** Opening Records supplied block **

/-- The last cell stored to a byte is what it reads as. -/
theorem State.rd_store_last {s : State} {cells rest : List Cell} {c : Cell} (h : ∀ x ∈ rest, x.1 ≠ c.1) :
    (s.store (cells ++ c :: rest)).rd c.1 = c.2.1 := by
  have g (m : Tbl Byte) : Tbl.get (blank s.scratch c.1)
      (rest.foldl (fun m c => Tbl.set (blank s.scratch c.1) m c.1 c.2.1) m) c.1 =
      Tbl.get (blank s.scratch c.1) m c.1 := by
    induction rest generalizing m with
    | nil => rfl
    | cons x rest ih =>
      rw [List.foldl_cons, ih (fun y hy => h y (List.mem_cons_of_mem _ hy))]
      exact Tbl.get_set_other _ _ _ _ (Ne.symm (h x List.mem_cons_self))
  show Tbl.get (blank s.scratch c.1) ((cells ++ c :: rest).foldl _ s.mem) c.1 = _
  rw [List.foldl_append, List.foldl_cons, g, Tbl.get_set_same]

end Sys2Proof.Machine
end

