theorem State.countStale_keeps {s0 s : State} {e : ℕ} (h_ : Keeps s0 s) : Keeps s0 (State.countStale s e) :=
  h_.still (State.countStale_still (Still.refl _))

theorem State.writeHdr_keeps {s0 s : State} {c : Coll} {final : Bool} (h_ : Keeps s0 s) : Keeps s0 (State.writeHdr s c
    final) := by
  unfold State.writeHdr
  with_reducible repeat'
    first
      | assumption | fail_if_no_progress extract_lets | apply State.free_keeps | apply State.wrAt_keeps | split

theorem State.collCheck_keeps {s0 s : State} {id : ℕ} (h_ : Keeps s0 s) : Keeps s0 (State.collCheck s id) := by
  unfold State.collCheck
  with_reducible repeat'
    first
      | assumption | apply State.collDown_keeps | apply State.collLeave_keeps | apply State.writeHdr_keeps | split

theorem State.sendSeg_still {s0 s : State} {c : Coll} {peer lo hi contrib k : ℕ} {us : List CUnit} (h_ : Still s0 s) :
    Still s0 (State.sendSeg s c peer lo hi contrib k us) := by
  unfold State.sendSeg
  with_reducible repeat'
    first
      | assumption | apply State.sendColl_still

theorem State.sendSeg_keeps {s0 s : State} {c : Coll} {peer lo hi contrib k : ℕ} {us : List CUnit} (h_ : Keeps s0 s) :
    Keeps s0 (State.sendSeg s c peer lo hi contrib k us) :=
  h_.still (State.sendSeg_still (Still.refl _))

theorem State.putUnit_keeps {s0 s : State} {p : ℕ} {at' : ℕ × ℕ × Option ℕ} {limit : ℕ} {u : CUnit} (h_ : Keeps s0 s)
    : Keeps s0 (State.putUnit s p at' limit u) := by
  unfold State.putUnit
  with_reducible repeat'
    first
      | assumption | apply State.wrAt_keeps | split

theorem State.storeUnit_keeps {s0 s : State} {c : Coll} {v : ℕ} {u : CUnit} (h_ : Keeps s0 s) : Keeps s0
    (State.storeUnit s c v u) := by
  unfold State.storeUnit
  with_reducible repeat'
    first
      | assumption | fail_if_no_progress extract_lets | apply State.putUnit_keeps | split

theorem State.applySeg_keeps {s0 s : State} {id i k : ℕ} {us : List CUnit} (h_ : Keeps s0 s) : Keeps s0
    (State.applySeg s id i k us) := by
  unfold State.applySeg
  with_reducible repeat'
    first
      | assumption | fail_if_no_progress extract_lets | apply State.health_keeps | apply State.onColl_keeps
      | apply State.sendSeg_keeps | apply State.storeUnit_keeps | apply Keeps.fold | apply Keeps.foldL | (intro _)
      | split | dsimp -zeta +zetaDelta only

theorem State.drainRaw_keeps {s0 s : State} {id x2 : ℕ} (h_ : Keeps s0 s) : Keeps s0 (State.drainRaw s id x2) := by
  induction x2 generalizing s with
  | zero => exact h_
  | succ _ ih =>
    unfold State.drainRaw
    with_reducible repeat'
      first
        | assumption | apply ih | apply State.applySeg_keeps | apply State.onColl_keeps | split

theorem State.flagRound_still {s0 s : State} {id x2 : ℕ} (h_ : Still s0 s) : Still s0 (State.flagRound s id x2) := by
  induction x2 generalizing s with
  | zero => exact h_
  | succ _ ih =>
    unfold State.flagRound
    with_reducible repeat'
      first
        | assumption | apply ih | fail_if_no_progress extract_lets | apply State.onColl_still
        | apply State.sendColl_still | split

theorem State.flagRound_keeps {s0 s : State} {id x2 : ℕ} (h_ : Keeps s0 s) : Keeps s0 (State.flagRound s id x2) :=
  h_.still (State.flagRound_still (Still.refl _))

theorem State.collGo_keeps {s0 s : State} {id : ℕ} (h_ : Keeps s0 s) : Keeps s0 (State.collGo s id) := by
  unfold State.collGo
  with_reducible repeat'
    first
      | assumption | apply State.collCheck_keeps | apply State.drainRaw_keeps | apply State.flagRound_keeps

** Closing Records supplied block **

Beginning at the top of the records above, transcribe each line exactly up to and including the line that holds "(s.store (cells ++".

/-- The last cell stored to a byte is what it reads as. -/
theorem State.rd_store_last {s : State} {cells rest : List Cell} {c : Cell} (h : ∀ x ∈ rest, x.1 ≠ c.1) :
    (s.store (cells ++ c :: rest)).rd c.1 = c.2.1 := by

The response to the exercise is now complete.